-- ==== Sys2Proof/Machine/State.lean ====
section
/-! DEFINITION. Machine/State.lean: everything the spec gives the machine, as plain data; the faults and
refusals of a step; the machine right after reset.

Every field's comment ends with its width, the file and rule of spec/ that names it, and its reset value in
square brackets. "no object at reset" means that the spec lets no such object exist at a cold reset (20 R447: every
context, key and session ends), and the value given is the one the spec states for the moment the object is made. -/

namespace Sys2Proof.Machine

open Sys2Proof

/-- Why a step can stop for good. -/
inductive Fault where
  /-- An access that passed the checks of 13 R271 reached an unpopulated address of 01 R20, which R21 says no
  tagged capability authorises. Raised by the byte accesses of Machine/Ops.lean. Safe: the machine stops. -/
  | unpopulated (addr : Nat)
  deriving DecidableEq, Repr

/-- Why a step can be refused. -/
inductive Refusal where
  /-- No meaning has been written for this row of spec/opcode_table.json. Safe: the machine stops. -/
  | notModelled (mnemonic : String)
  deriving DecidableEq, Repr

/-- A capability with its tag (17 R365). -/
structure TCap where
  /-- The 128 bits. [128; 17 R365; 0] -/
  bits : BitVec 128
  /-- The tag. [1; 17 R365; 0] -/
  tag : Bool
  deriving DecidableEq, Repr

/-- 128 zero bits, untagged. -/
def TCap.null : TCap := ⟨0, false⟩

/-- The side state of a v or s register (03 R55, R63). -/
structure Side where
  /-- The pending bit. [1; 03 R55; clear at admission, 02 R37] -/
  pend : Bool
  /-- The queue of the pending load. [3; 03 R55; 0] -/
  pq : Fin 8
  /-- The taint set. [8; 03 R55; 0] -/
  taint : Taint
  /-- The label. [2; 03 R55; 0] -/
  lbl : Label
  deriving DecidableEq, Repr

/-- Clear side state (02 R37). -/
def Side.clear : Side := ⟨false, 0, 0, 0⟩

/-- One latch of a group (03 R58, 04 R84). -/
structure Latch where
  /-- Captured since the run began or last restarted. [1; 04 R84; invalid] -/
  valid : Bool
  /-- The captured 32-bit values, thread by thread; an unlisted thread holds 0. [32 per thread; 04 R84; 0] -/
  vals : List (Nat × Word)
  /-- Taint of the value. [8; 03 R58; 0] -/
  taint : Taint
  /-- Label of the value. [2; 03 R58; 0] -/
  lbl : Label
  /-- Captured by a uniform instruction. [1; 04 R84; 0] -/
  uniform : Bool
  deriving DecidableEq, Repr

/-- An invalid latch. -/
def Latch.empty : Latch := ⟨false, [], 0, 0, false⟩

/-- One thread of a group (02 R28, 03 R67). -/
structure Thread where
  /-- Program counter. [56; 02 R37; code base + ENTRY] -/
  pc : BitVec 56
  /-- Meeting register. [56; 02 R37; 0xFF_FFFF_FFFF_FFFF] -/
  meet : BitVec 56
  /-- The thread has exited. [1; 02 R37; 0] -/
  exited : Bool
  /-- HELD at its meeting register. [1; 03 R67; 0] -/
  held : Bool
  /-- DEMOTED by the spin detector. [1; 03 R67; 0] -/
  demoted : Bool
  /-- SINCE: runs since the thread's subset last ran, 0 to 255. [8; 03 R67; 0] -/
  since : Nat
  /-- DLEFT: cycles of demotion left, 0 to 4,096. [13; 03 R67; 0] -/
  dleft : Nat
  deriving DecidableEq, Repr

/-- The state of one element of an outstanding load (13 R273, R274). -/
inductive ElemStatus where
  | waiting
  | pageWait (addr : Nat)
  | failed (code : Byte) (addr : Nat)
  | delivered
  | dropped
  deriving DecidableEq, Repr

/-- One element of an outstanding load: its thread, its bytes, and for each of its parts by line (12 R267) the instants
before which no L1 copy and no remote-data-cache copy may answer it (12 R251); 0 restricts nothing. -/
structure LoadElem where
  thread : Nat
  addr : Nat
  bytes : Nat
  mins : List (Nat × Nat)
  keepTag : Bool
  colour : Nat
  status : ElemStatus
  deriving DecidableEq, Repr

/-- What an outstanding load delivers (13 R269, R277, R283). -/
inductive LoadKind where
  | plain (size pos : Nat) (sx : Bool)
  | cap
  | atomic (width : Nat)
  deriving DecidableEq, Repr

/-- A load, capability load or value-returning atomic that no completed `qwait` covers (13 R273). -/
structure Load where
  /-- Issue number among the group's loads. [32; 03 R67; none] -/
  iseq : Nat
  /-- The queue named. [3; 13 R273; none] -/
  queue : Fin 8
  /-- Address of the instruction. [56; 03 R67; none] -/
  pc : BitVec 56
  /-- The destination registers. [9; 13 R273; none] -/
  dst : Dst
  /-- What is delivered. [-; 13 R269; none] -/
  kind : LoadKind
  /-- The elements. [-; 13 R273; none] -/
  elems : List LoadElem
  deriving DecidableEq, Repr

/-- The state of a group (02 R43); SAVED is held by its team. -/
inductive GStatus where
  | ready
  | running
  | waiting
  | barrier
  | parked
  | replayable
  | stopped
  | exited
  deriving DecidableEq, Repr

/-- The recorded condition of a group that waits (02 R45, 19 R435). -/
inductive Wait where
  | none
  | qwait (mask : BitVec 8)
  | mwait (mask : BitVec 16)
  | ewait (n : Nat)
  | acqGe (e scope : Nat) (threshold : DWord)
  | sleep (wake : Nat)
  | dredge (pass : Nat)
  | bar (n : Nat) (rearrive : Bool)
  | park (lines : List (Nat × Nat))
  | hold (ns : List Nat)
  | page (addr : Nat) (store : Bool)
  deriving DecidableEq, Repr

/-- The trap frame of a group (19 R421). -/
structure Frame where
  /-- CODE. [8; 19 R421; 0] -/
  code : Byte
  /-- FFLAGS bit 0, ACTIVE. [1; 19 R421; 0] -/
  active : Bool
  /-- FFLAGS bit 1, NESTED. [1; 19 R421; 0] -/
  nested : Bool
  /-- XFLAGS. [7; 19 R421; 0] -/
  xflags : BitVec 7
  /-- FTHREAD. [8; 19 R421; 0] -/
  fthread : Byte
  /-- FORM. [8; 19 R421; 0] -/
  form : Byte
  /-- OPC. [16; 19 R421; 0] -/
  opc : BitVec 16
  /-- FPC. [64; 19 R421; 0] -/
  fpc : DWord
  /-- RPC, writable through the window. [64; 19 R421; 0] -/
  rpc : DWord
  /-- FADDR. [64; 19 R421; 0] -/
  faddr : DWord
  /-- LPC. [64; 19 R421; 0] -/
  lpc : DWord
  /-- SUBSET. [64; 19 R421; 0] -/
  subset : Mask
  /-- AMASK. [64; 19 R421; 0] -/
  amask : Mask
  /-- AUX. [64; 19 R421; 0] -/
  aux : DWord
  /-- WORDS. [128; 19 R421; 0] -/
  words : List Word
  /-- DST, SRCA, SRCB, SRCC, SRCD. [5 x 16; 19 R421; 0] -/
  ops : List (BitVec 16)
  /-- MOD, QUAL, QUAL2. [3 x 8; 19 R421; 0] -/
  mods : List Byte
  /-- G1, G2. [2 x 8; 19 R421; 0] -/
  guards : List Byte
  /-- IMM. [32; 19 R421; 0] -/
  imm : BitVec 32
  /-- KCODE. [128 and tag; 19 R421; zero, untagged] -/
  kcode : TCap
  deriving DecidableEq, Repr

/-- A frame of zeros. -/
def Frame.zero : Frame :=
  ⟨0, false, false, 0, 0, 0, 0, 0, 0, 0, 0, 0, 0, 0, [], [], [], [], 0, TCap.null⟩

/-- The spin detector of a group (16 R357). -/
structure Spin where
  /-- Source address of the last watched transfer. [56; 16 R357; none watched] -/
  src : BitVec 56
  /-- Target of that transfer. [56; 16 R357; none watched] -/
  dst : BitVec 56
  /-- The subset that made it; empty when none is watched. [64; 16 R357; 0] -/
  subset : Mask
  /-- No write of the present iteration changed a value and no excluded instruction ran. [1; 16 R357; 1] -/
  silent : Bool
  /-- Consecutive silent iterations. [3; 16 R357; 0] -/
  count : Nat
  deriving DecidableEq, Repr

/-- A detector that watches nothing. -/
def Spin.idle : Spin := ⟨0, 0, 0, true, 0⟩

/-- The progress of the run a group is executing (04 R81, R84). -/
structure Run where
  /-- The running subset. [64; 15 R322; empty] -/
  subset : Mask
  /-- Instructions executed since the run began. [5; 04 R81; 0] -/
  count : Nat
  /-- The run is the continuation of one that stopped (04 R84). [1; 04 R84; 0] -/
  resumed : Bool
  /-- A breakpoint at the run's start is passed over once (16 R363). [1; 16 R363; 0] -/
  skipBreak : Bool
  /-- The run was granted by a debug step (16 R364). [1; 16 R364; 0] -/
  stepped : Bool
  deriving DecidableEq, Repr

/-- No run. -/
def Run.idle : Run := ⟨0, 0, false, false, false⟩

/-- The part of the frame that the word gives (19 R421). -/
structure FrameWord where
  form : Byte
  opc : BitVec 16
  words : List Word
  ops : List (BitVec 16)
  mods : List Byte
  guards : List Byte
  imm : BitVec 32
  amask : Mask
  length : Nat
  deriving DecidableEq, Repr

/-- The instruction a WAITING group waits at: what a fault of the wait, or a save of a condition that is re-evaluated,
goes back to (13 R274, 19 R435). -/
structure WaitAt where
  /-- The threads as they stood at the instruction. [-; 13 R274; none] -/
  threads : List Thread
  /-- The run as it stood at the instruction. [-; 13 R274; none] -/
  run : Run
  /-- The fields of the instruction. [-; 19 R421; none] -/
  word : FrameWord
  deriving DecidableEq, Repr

+--

» DESCRIPTION OF THE TASK
The response must hold only the lines above from the line with "(store : Bool)" through the line with "rpc : DWord", each copied exactly, both ends kept.

» ANSWER SECTION
  | page (addr : Nat) (store : Bool)
  deriving DecidableEq, Repr

/-- The trap frame of a group (19 R421). -/
structure Frame where
  /-- CODE. [8; 19 R421; 0] -/
  code : Byte
  /-- FFLAGS bit 0, ACTIVE. [1; 19 R421; 0] -/
  active : Bool
  /-- FFLAGS bit 1, NESTED. [1; 19 R421; 0] -/
  nested : Bool
  /-- XFLAGS. [7; 19 R421; 0] -/
  xflags : BitVec 7
  /-- FTHREAD. [8; 19 R421; 0] -/
  fthread : Byte
  /-- FORM. [8; 19 R421; 0] -/
  form : Byte
  /-- OPC. [16; 19 R421; 0] -/
  opc : BitVec 16
  /-- FPC. [64; 19 R421; 0] -/
  fpc : DWord
  /-- RPC, writable through the window. [64; 19 R421; 0] -/
  rpc : DWord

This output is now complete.